And then there's the chicken part of me, that just wants to perch and stare, the part that reaches out to grab whatever edible morsel comes its way, the part that will take whatever it wants, because it can. That part of me doesn't get why greed is wrong. It doesn't get that the power of money is any different than the power of God. It loves treasure. It admires the glittering statues of Baal, the Wall Street Bull, and Mammon.

I admit it—I've bowed to these idols myself-- during those daydreams where life would be perfect if only we had a...fill in the blank. Our farm would be perfect if we had a terraced perennial garden with about 24 of those snap-together raised beds they have in the gardeners'' supply catalog, and a row of those solar path lights that look like copper and glass lilies weaving up the hillside path. And wouldn't the place be altogether great with one of those sturdy commercial greenhouses, the ones with the automatic temperature-sensing system of fans and heaters? Or, really, we'd settle for a decent mid-sized tractor--with just a couple of attachments...well, maybe three or four?--and things really would be so much easier with a bigger barn! Why, we could fill it with all kinds of critters and put up all kinds of food and just sit around all winter, feasting and telling stories and feeding the woodstove...

Perhaps this plays out in our church family, too: sometimes, the place we've got seems alright. We're good people, good at welcoming guests, good at running to help when one of us falls or suffers a setback and needs a prayer or a helping hand. And these are things to be celebrated. But when was the last time we got together—as a whole church family—not to cook a fundraising dinner, but to hear someone witness to the life-changing power of love or the challenge of working on God's behalf? Can you remember the last time we sent a team to work on a Habitat for Humanity house, the last time anyone went to a local or statewide church event and discovered all the amazing things our Church is doing in our communities and across the world? Do we spend time listening, each day, for our Still-Speaking God? Or are we just too worn-out from all our worrying and anxieties, too tired from all the fundraising it takes to repair the roof, clean the floors, fix the kitchen and fill the oil tank of this beautiful big... barn?

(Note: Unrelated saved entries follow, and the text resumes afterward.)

-- ==== Sys2Proof/Laws/Footprint.lean ====
section
/-! SUPPORT. The footprint of every shared operation: `s.Touches fs t` says that `t` agrees with `s` on every field of the
state but those in `fs`. A proof reads a field it needs off an operation's lemma: `(s.store_touches b).clk`. -/

-- One proof at a time: many threads at once run out of memory.
set_option Elab.async false

namespace Sys2Proof.Machine

/-- The fields of the state. -/
inductive Field where
  | pending
  | part
  | warnHeld
  | warned
  | start
  | resetPending
  | clk
  | tablesCleared
  | financialLost
  | saleSeq
  | timers
  | lanes
  | restore
  | fcu
  | ciu
  | chu
  | cdu
  | crt
  | pru
  | dbc
  | jnu
  | lki
  | drives
  | freeCount
  deriving DecidableEq, Repr

/-- Two states agree on a field. -/
def State.sameOn (s t : State) : Field → Prop
  | .pending => t.pending = s.pending
  | .part => t.part = s.part
  | .warnHeld => t.warnHeld = s.warnHeld
  | .warned => t.warned = s.warned
  | .start => t.start = s.start
  | .resetPending => t.resetPending = s.resetPending
  | .clk => t.clk = s.clk
  | .tablesCleared => t.tablesCleared = s.tablesCleared
  | .financialLost => t.financialLost = s.financialLost
  | .saleSeq => t.saleSeq = s.saleSeq
  | .timers => t.timers = s.timers
  | .lanes => t.lanes = s.lanes
  | .restore => t.restore = s.restore
  | .fcu => t.fcu = s.fcu
  | .ciu => t.ciu = s.ciu
  | .chu => t.chu = s.chu
  | .cdu => t.cdu = s.cdu
  | .crt => t.crt = s.crt
  | .pru => t.pru = s.pru
  | .dbc => t.dbc = s.dbc
  | .jnu => t.jnu = s.jnu
  | .lki => t.lki = s.lki
  | .drives => t.drives = s.drives
  | .freeCount => t.freeCount = s.freeCount

/-- `t` agrees with `s` on every field but those in `fs`. -/
def State.Touches (s : State) (fs : List Field) (t : State) : Prop := ∀ f, f ∉ fs → s.sameOn t f

theorem State.Touches.refl (fs : List Field) (s : State) : s.Touches fs s := by
  intro f _
  cases f <;> rfl

theorem State.Touches.of_eq {fs : List Field} {s t : State} (h : t = s) : s.Touches fs t := h ▸ .refl fs s

theorem State.Touches.mono {fs gs : List Field} {s t : State} (h : s.Touches fs t) (k : fs ⊆ gs := by decide) :
    s.Touches gs t := fun f hf => h f fun e => hf (k e)

theorem State.sameOn_trans {s t u : State} {f : Field} (h1 : s.sameOn t f) (h2 : t.sameOn u f) : s.sameOn u f := by
  cases f <;> exact Eq.trans h2 h1

/-- An operation after others: the fields it touches are among theirs. -/
theorem State.Touches.then {fs gs : List Field} {s t u : State} (h1 : s.Touches fs t) (h2 : t.Touches gs u)
    (k : gs ⊆ fs := by decide) : s.Touches fs u :=
  fun f hf => State.sameOn_trans (h1 f hf) (h2 f fun e => hf (k e))

/-- An operation that is done or not. -/
theorem State.Touches.ite {fs : List Field} {s t u : State} {p : Prop} [Decidable p] (h1 : p → s.Touches fs t)
    (h2 : ¬ p → s.Touches fs u) : s.Touches fs (if p then t else u) := by
  split
  · exact h1 ‹_›
  · exact h2 ‹_›

theorem State.Touches.forLanes {fs : List Field} {f : State → Lane → State} (h : ∀ (s : State) (l : Lane), s.Touches fs (f s l))
    (s : State) : s.Touches fs (s.forLanes f) := (h s .a).then (h _ .b) (List.Subset.refl fs)

theorem State.Touches.foldl {α : Type} {fs : List Field} {f : State → α → State} (h : ∀ (s : State) (x : α), s.Touches fs (f s x)) :
    ∀ (xs : List α) (s : State), s.Touches fs (xs.foldl f s)
  | [], s => .refl fs s
  | x :: xs, s => (h s x).then (State.Touches.foldl h xs _) (List.Subset.refl fs)

/-! ## Reading a field off a footprint -/

section

variable {fs : List Field} {s t : State} (h : s.Touches fs t)
include h
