-- ==== Sys2Proof/Tests/Slice0.lean ====
section
/-! SUPPORT. The model's own tests. Expected values come from the spec's worked cases and tables (named in each comment),
never from the model's answer. The witnesses show states and operands that meet the hypotheses of each statement, clause by
clause, at boundary values. -/

namespace Sys2Proof.Tests

open Sys2Proof.Machine

-- The kernel evaluates these theorems one after another: side by side they would start more threads than memory holds.
set_option Elab.async false

/-! ## Fixtures -/

/-- The state after a command. -/
def next (c : Instr) (s : State) : State :=
  match exec c s with
  | .next t => t
  | .fault _ => s
  | .refused _ => s

/-- Index 0: SINGLE 310, id 1. Index 1: the weekly pass of section 2.6, id 31. Index 2: TOPUP of 500 to 5,000, id 40.
Index 3: a SINGLE of price 0, id 50. -/
def products : List (Option Product) :=
  [some ⟨1, .single, 310, 0, 1, 5, false, 0, 0, 0, 0⟩, some ⟨31, .pass, 1200, 480, 1, 5, false, 2000, 7, 0, 0⟩,
    some ⟨40, .topup, 0, 0, 1, 1, false, 0, 0, 500, 5000⟩, some ⟨50, .single, 0, 0, 1, 5, false, 0, 0, 0, 0⟩] ++
  List.replicate 44 none

def tariff : Tariff :=
  { Tariff.default with
    products := products, tiers := [some ⟨2000, 500⟩, none, none, none], unit := 10, mask := ⟨true, true, true, true, true⟩ }

/-- A 50 mu coin for tube 1, a 200 mu coin for the cashbox, a slug. -/
def coin50 : AcceptFields := ⟨1, 500, 520, 0, 99, 0, 99, 0, 0, 3, 50, 1, 1⟩
def coin200 : AcceptFields := ⟨1, 600, 620, 0, 99, 0, 99, 0, 0, 3, 200, 2, 0⟩
def slugCode : AcceptFields := ⟨2, 0, 0, 0, 0, 0, 0, 17, 63, 3, 0, 3, 0⟩

/-- Tube 1 holds 50 mu coins and tube 2 holds 20 mu coins. -/
def tubes : PerTube Tube :=
  ⟨⟨50, 60, 2, 6, 10, 0, false⟩, ⟨20, 60, 2, 6, 10, 0, false⟩, .unused 0, .unused 0, .unused 0, .unused 0⟩

/-- A part in use with both lanes idle, nothing to send and the printer READY. -/
def up : State :=
  { State.reset with
    part := .inUse
    tablesCleared := false
    financialLost := false
    clk := ⟨true, 20300, 61200, true⟩
    saleSeq := 41
    fcu := tariff
    ciu := { State.reset.ciu with accept := [coin50, coin200, slugCode] ++ List.replicate 29 acceptDisabled }
    chu := { State.reset.chu with tubes := tubes }
    pru := { State.reset.pru with
      printer := .ready, paper := some .present, cover := some .closed, hold := .stopped, linesRemaining := 4000
      paperLow := false, use := none }
    dbc := Dbc.start
    lki := { State.reset.lki with tx := none, notices := [], conds := [], raised := [] }
    drives := [] }

/-- The same part in another part state. -/
def inPart (p : PartState) : State := { up with part := p }

def inService : State := inPart .service

/-- `n` power records from sequence `first` on. -/
def records (first n : Nat) : List Record :=
  (List.range n).map fun i => ⟨first + i, 0, none, .power .reset ⟨false, false, false, false⟩ 0⟩

/-- A journal of `n` records that starts at sequence `first`. -/
def withJournal (first n : Nat) (s : State) : State :=
  { s with jnu := { s.jnu with journal := records first n, recSeq := first + n, waitTimer := .running 300 } }

/-- Something already on the line, so that notices queue. -/
def busyLine (s : State) : State := { s with lki := { s.lki with tx := some (.notice .quiesced) } }

/-- The sale of a 310 mu ticket, opened at the clock's second. -/
def sale : Sale where
  seq := 41
  product := 1
  kind := .single
  zonesAsked := 1
  zonesPriced := 1
  quantity := 1
  concession := 0
  delivery := .paper
  payment := .coins
  topup := 0
  receipt := false
  receiptLines := []
  price := some 310
  conds := .none
  coinsReceived := 0
  committed := 0
  serial := none
  slot := none
  entryNo := none
  entryAttached := false
  waitKind := none
  refundOutcome := none
  changePaid := 0
  refundPaid := 0
  shortfall := 0
  escrowReturned := 0
  corrections := []
  opened := some ⟨20300, 61200⟩
  journalRes := 2
  ticketSlot := false
  recoveryRes := false
  verified := false
  bound := false
  validity := none
  purse := 0
  bonus := 0

/-- A lane with an open sale, its timer, its tray and what the CIU does with it, its retained copy as R26 has it. -/
def withSale (l : Lane) (st : LaneState) (timer : Option Nat) (tray : List TrayEntry) (op : TrayOp) (x : Sale)
    (s : State) : State :=
  (s.setCoin l { s.coin l with tray := tray, trayOp := op }).setLane l
    { s.lane l with state := st, timer := timer, sale := some x, snapshot := some ⟨x, st, tray⟩ }

/-- A serial whose last byte is `n`. -/
def serial (n : Nat) : Serial := List.replicate 6 0 ++ be 1 n

/-- A DETACHED or ATTACHED recovery entry of day 20,300: expected counter 58, balance 6,100, credit 2,100 (section 6.6). -/
def entry (n : Nat) (attached : Bool) : CrtEntry :=
  ⟨serial n, .a, .topup, 58, 6100, 20300, 2100, none, 7, some ⟨20300, 61200⟩, attached, false, false⟩

/-- One recovery entry, in place `n`. -/
def withEntry (n : Nat) (e : CrtEntry) (s : State) : State :=
  { s with crt := { s.crt with entries := (List.replicate 16 none).set n (some e) } }

/-- A queued or printing job of 12 blank lines. -/
def job (id : Nat) (k : JobKind) (printed : Nat) (printing : Bool) : Job :=
  ⟨id, k, if k = .service then none else some .a, 41, List.replicate 12 [], printed, id, printing, false⟩

/-- A device's exchange in a phase. -/
def exchanging (d : Dev) (r : BusReq) (p : BusPhase) (low : Bool) (s : State) : State :=
  { s with dbc := { s.dbc with current := some ⟨d, r, p, none, low⟩ } }

/-- A bus response: length, status, data and check byte (R158, section 12.5). -/
def response (status : Byte) (data : List Byte) : List Byte :=
  withBusCheck (be 1 (data.length + 2) ++ [status] ++ data)

/-- The reply on the line, or ready. -/
def replyOf (s : State) : Option (Status × List Byte) :=
  match s.lki.tx with
  | some (.reply r) => some (r.status, r.body)
  | _ => s.lki.ready.map fun r => (r.status, r.body)

/-! ### Checks that `decide` can run -/

/-- `State.Settled` as a check. -/
def settledCheck (s : State) : Bool :=
  ([Lane.a, .b].all fun l =>
    (if s.scanWanted l then (s.session l).purpose ≠ .none || (s.session l).res ≠ none
     else !((s.lane l).state = .idle && (s.session l).purpose = .idleScan && (s.session l).res = none)) &&
    (s.lane l).snapshot = (s.lane l).sale.map fun x => ⟨x, (s.lane l).state, (s.coin l).tray⟩) &&
  (s.lki.tx ≠ none || (s.lki.ready = none && s.lki.notices = []))
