-- ==== Sys2Proof/Machine/RegNames.lean ====
section
/-! DEFINITION. The register constants of both parts, one per register and one per field of the register tables of spec/ (R497, R509, R510 give the pages; each chapter its own block). A `Reg` holds page, offset and reset value; a `Fld` its register, lowest bit and width. -/

namespace Sys2Proof.Machine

There are good reasons to want a barn. The disciples of Jesus may have been tent-makers, but we are not first-century people. We are anchored to this challenging time, this wild-weathered place. Long winters, high winds and damaging storms have a way of making us want to hunker down, to get everything under cover, to secure our stuff. The challenge is to keep from focusing too hard on the security of our stuff. There's a term for people who do this: “practical athiests.” We may say we believe in God, but if we're holding on too tightly to let God in—if we're driven not by hope and faith, but by our fears, then we are practical atheists. Instead of learning to soar, we spend our time building shells to crawl back into. Our way of living proclaims not the love of God, but our fear that “stuff” really is all there is, and we have no-one to call on, no-one to answer to, but our own selves.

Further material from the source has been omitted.